Chart courtesy of Yahoo Finance.
Another industry we discussed yesterday was the refiners and their amazing run which appears to still have legs based on the flurry of oil deals and increased capital expenditure budgets we are seeing for 2013 for many of the E&P plays we follow. Yesterday, Phillips 66 (NYSE:PSX) rose $2.28 (4.36%) to close at $54.52/share as the entire sector rose on investors optimism. The company also announced that they restarted a portion of the Wood River Refinery, located in Illinois, that has total production capacity of 356k barrels of production per day. We would just like to point out to readers that the 356k figure is their total production capacity at the facility, not what was restarted.
Our thinking about the uranium sector was right, however we only wish we had rotated back into the play earlier as it appears the end game may very well be underway. The Russians are locking in actual mining production capacity as well as deposits around the world which makes them an even more dangerous player in the sector as they will be able to put a stranglehold on the industry by controlling much of the above ground stockpiles (via their decommissioned nuclear arsenal) and a growing share of world mine production which is already dramatically below current world consumption/demand.
After the Russians announced their intentions of taking Uranium One private, Dennison Mines, Ltd. (NYSEMKT:DNN) yesterday announced that they will buy Fission Energy, a small Canadian explorer which has two deposits of significance. We have previously discussed on other forums that this was a no brainer, and inevitable, based upon the companies' proximity to each other for a deposit which appears is shared and which seems to be tied into Hathor's Roughrider deposit.

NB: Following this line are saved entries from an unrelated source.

/-- COMPLETION_QUEUE_ROOM: the completion that has waited longest is written, or discarded where the queue is in ERROR (R291). -/
def execCompletionQueueRoom (c : QueueId) (s : State) : Out :=
  match s.host.waiting.find? (fun w => (s.queue w.1).cq == c.val) with
  | none => .next s
  | some w =>
    let settle := fun (s : State) => settleJobs (s.queue w.1).jobs.length w.1 s
    if (s.queue c.val).state = .error then .next (settle (evDrop ((s.queue c.val).owner.getD 0) (dropWaiting c.val s)))
    else if (s.queue c.val).full then .next s
    else .next (settle (writeEntry c.val (withHead (s.queue w.1).head.toNat w.2.2) (w.2.1 != 0) (dropWaiting c.val s)))

/-- EVENT_OVERFLOW: an event queue that was full has room again, or is in use no longer; its function's event queue carries the count (R291). -/
def execEventOverflow (q : QueueId) (s : State) : Out :=
  let k := s.queue q.val
  let f := k.owner.getD 0
  match s.eventQueue f with
  | some e =>
    if 0 < k.lost ∧ ¬ (k.state = .enabled ∧ k.full) ∧ ¬ (s.queue e).full then
      .next (event f 3 q.val k.lost (s.setQueue q.val { k with lost := 0 }))
    else .next s
  | none => .next s

/-- MSIX_COALESCE_TIMEOUT: the first unsignalled entry is COAL_T µs old (R292). -/
def execMsixCoalesceTimeout (q : QueueId) (s : State) : Out :=
  let k := s.queue q.val
  if 0 < k.unsig ∧ k.first + k.coalT * 1000 ≤ s.ran then .next (signal q.val s) else .next s

-- Function-level reset (R294)

/-- The mailbox slots of function f zeroed, in the bank or in the buffer of a row under test: the host slot and the dictionary slot (R252, R294). -/
def zeroMailbox (f : Nat) (s : State) : State :=
  let hit := fun (a : Nat) =>
    (decide (bankAddr (f / 128) (f % 128 * 512) ≤ a) && decide (a < bankAddr (f / 128) (f % 128 * 512 + 512)))
      || (decide (bankAddr 3 (f * 256) ≤ a) && decide (a < bankAddr 3 (f * 256 + 256)))
  let s1 : State := { s with mem := s.mem.filter (fun e => !hit e.1), flaw := s.flaw.filter (fun e => !hit e.1) }
  each [f / 128, 3] (fun b s => s.modBank b (fun k => { k with test := k.test.map (fun t => { t with
    buf := (List.range 8).map (fun i => if hit (bankAddr b (64 * t.row + 8 * i)) then (0, false) else t.buf.getD i (0, false)) }) })) s1

/-- A RUN_PROGRAM of queue q is stopped at its core's next instruction boundary, at once where the core stands at one (R294); one that no firmware has taken yet
is withdrawn. -/
def stopProgram (q : Nat) (s : State) : State :=
  match s.progOf q with
  | some (p, g) =>
    let c := s.driver p
    if !g.taken then sampleAll (32 + c) false (s.setProgram p none)
    else
      if (s.core c).run.atPoint then haltProgram p c s else s.setProgram p (some { g with stop := true })
  | none => s

/-- A FABRIC_LOAD of queue q is stopped: one that waits is dropped, and the regions of one in progress are UNCONFIGURED (R294, log entry 39). -/
def stopLoads (q : Nat) (s : State) : State :=
  let mine := fun (l : FabLoad) => match l.job with | some (x, _) => x == q | none => false
  let s1 := s.modFab (fun f => { f with waiting := f.waiting.filter (fun l => !mine l) })
  match s1.fab.cur with
  | some l =>
    if mine l then kickLoader (s1.fab.waiting.length + 1) (unconfigure l.region.toNat (s1.modFab (fun f => { f with cur := none }))) else s1
  | none => s1

/-- The jobs of queue q stopped or discarded, and the queue DISABLED. -/
def stopQueue (q : Nat) (s : State) : State :=
  let plane := (s.runningJob q [2, 3, 6]).isSome
  let s1 := stopLoads q (stopProgram q s)
  let s2 := if plane then cancelTransfer (s.jobPart q) true s1 else s1
  (s2.setQueue q { s2.queue q with state := .disabled, jobs := [], prev := none, kept := none, unsig := 0, lost := 0 }).modHost
    (fun h => { h with waiting := h.waiting.filter (fun w => w.1 != q) })

/-- The queues of a function. -/
def State.queuesOf (s : State) (f : Nat) : List Nat := (s.host.queues.filter (fun e => e.2.owner == some f)).map (·.1)

/-- An FLR of one function: windows, PF_FCFG and queue assignments are kept (R294). -/
def flrOne (f : Nat) (s : State) : State :=
  let s1 := zeroMailbox f (each (s.queuesOf f) stopQueue s)
  s1.modFn f (fun x => { Fn.reset with fcfg := x.fcfg, winBase := x.winBase, winCtl := x.winCtl })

This acquisition further consolidates the Athabasca Basin and, in our opinion makes Dennison an even more attractive takeover target for Hathor's new parent. One might as well control the entire mineralized area and save on infrastructure costs is the thinking here (although we do understand it would be possible for a joint venture, we just believe a big company would rather go it alone than have to worry about a junior attempt to raise the necessary capital to help fund the project and potentially tie up progress).
This news sent Fission shares higher, but more importantly investors were receptive to the deal and even pushed Dennison shares higher too. That is extremely bullish in our view and had the added effect of pushing many of the well positioned Canadian juniors with actual deposits higher yesterday.

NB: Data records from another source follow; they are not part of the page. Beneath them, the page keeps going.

/-- The CR format; a field that must be 0 and is not gives none. -/
def decodeCr (c : CoreId) (w : Nat) : Option Instr :=
  let op := bits w 8 6
  let d := rf w 4
  let s := rf w 0
  let need := fun (ok : Bool) (i : Instr) => if ok then some i else none
  match op with
  | 0x00 => need (d == 0 && s == 0) (.nop c)
  | 0x14 => need (d == 0) (.push c s)
  | 0x15 => need (s == 0) (.pop c d)
  | 0x16 => need (d == 0) (.jr c s)
  | 0x17 => need (d == 0) (.callr c s)
  | 0x18 => need (d == 0 && s == 0) (.ret c)
  | 0x19 => need (d == 0 && s == 0) (.reti c)
  | 0x1A => some (.mfx c d s)
  | 0x1B => need (d == 0) (.sync c (BitVec.ofNat 4 w))
  | 0x1C => need (d == 0 && s == 0) (.rep c none)
  | 0x1D => need (d == 0 && s == 0) (.repn c)
  | _ => decodeCrAlu c op d s

/-- The CI format. -/
def decodeCi (c : CoreId) (w : Nat) : Instr :=
  let d := rf w 6
  let imm := BitVec.ofNat 6 w
  match bits w 10 3 with
  | 0 => .movi c d imm
  | 1 => .addi c d d (.i6 imm)
  | 2 => .cmpi c d (.i6 imm)
  | 3 => .shli c d imm
  | 4 => .shri c d imm
  | 5 => .sari c d imm
  | 6 => .lds c d imm
  | _ => .sts c d imm

/-- A 16-bit instruction. -/
def decode16 (c : CoreId) (w : Nat) : Option Instr :=
  if bits w 14 2 = 0 then decodeCr c w
  else if bits w 13 3 = 2 then some (decodeCi c w)
  else some (.bcc c (Fin.ofNat 16 (bits w 9 4)) (.o9 (BitVec.ofNat 9 w)))

/-- The R3 format. -/
def decodeR3 (c : CoreId) (w : Nat) : Option Instr :=
  let d := rf w 22
  let s := rf w 18
  let t := rf w 14
  let need := fun (ok : Bool) (i : Instr) => if ok then some i else none
  if bits w 0 8 ≠ 0 then none
  else match bits w 8 6 with
    | 0x00 => some (.add c .p32 d s t)
    | 0x01 => some (.adc c d s t)
    | 0x02 => some (.sub c .p32 d s t)
    | 0x03 => some (.sbc c d s t)
    | 0x04 => some (.and c .p32 d s t)
    | 0x05 => some (.or c .p32 d s t)
    | 0x06 => some (.xor c .p32 d s t)
    | 0x07 => some (.andn c d s t)
    | 0x08 => some (.shl c .p32 d s t)
    | 0x09 => some (.shr c .p32 d s t)
    | 0x0A => some (.sar c .p32 d s t)
    | 0x0B => some (.sal c .p32 d s t)
    | 0x0C => some (.rol c .p32 d s t)
    | 0x0D => some (.ror c .p32 d s t)
    | 0x0E => need (d == 0) (.cmp c .p32 s t)
    | 0x10 => need (d == 0) (.mulu c s t)
    | 0x11 => need (d == 0) (.muls c s t)
    | 0x12 => need (d == 0) (.divu c s t)
    | 0x13 => need (d == 0) (.divs c s t)
    | _ => none

/-- The RI format. -/
def decodeRi (c : CoreId) (w : Nat) : Option Instr :=
  let d := rf w 22
  let s := rf w 18
  let imm := BitVec.ofNat 16 w
  let need := fun (ok : Bool) (i : Instr) => if ok then some i else none
  match bits w 26 4 * 4 + bits w 16 2 with
  | 4 => some (.addi c d s (.i16 imm))
  | 5 => some (.andi c d s imm)
  | 6 => some (.ori c d s imm)
  | 7 => some (.xori c d s imm)
  | 8 => need (s == 0) (.lui c d imm)
  | 9 => need (d == 0) (.cmpi c s (.i16 imm))
  | 10 => need (d == 0) (.tsti c s imm)
  | _ => if bits w 11 5 = 0 ∧ bits w 8 3 < 6 then some (.shifti c d s (Fin.ofNat 6 (bits w 8 3)) (BitVec.ofNat 8 w)) else none

/-- The M format. -/
def decodeM (c : CoreId) (w : Nat) : Option Instr :=
  let z := [Size.b1, .b2, .b4, .b8].getD (bits w 16 2) .b1
  let d := rf w 22
  match bits w 13 3 with
  | 0 => go z d .ds
  | 1 => go z d .ss
  | 2 => go z d .xs
  | 3 => go z d .cs
  | _ => none
where
  /-- the operand of a segment -/
  go (z : Size) (d : Reg) (g : Seg) : Option Instr :=
    let m := MemOperand.m z g (rf w 18) (BitVec.ofNat 13 w)
    if oddPair m d then none else if bits w 26 4 = 3 then some (.ld c d m) else some (.st c d m)

/-- The SYS format. -/
def decodeSys (c : CoreId) (w : Nat) : Option Instr :=
  let d := rf w 22
  let s := rf w 18
  let imm := BitVec.ofNat 12 w
  let need := fun (ok : Bool) (i : Instr) => if ok then some i else none
  match bits w 12 6 with
  | 0 => need (s == 0) (.mfs c d imm)
  | 1 => need (d == 0) (.mts c s imm)
  | 2 => need (d == 0 && s == 0) (.pushs c imm)
  | 3 => need (d == 0 && s == 0) (.pops c imm)
  | 4 => need (s == 0 && imm == 0) (.apre c d)
  | 5 => need (d == 0 && s == 0 && imm == 0) (.ares c)
  | 6 => some (.trap c imm)
  | 7 => some (.wfi c)
  | _ => none

/-- A 32-bit instruction. -/
def decode32 (c : CoreId) (w : Nat) : Option Instr :=
  match bits w 26 4 with
  | 0 => decodeR3 c w
  | 1 => decodeRi c w
  | 2 => decodeRi c w
  | 3 => decodeM c w
  | 4 => decodeM c w
  | 5 => some (.bcc c (Fin.ofNat 16 (bits w 22 4)) (.o22 (BitVec.ofNat 22 w)))
  | 6 => some (.call c (BitVec.ofNat 26 w))
  | 7 => if bits w 22 4 = 0 then some (.loop c (BitVec.ofNat 22 w)) else none
  | 8 => decodeSys c w
  | 15 => some (.copn c (BitVec.ofNat 6 (bits w 20 6)) (rf w 16) (rf w 12) (rf w 8) (BitVec.ofNat 8 w))
  | _ => none

/-- The instruction of len bytes in w, its first parcel highest; none for a reserved encoding (R203). -/
def decodeScalar (c : CoreId) (w : Dword) (len : Nat) : Option Instr :=
  if len = 2 then decode16 c w.toNat else if len = 4 then decode32 c w.toNat else some (.arrayInstruction c w)

/-- The first 32 bits of an instruction, or its only parcel (Table DCY-10). -/
def firstBits (w : Dword) (len : Nat) : Nat := if len = 8 then w.toNat / 2 ^ 32 else w.toNat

We own shares in Fission from when they were spun out of Strathmore Minerals but the holding in our view is immaterial. One note about the acquisition we would point out is that the company plans to spin out the Patterson Lake project in the western part of the basin. The breakup fee for the deal is $3.5 million, or roughly 5% of the entire value of the deal.
Disclosure: I am long FSSIF.PK, OTC:STHJF, PDCE. I wrote this article myself, and it expresses my own opinions. I am not receiving compensation for it (other than from Seeking Alpha). I have no business relationship with any company whose stock is mentioned in this article.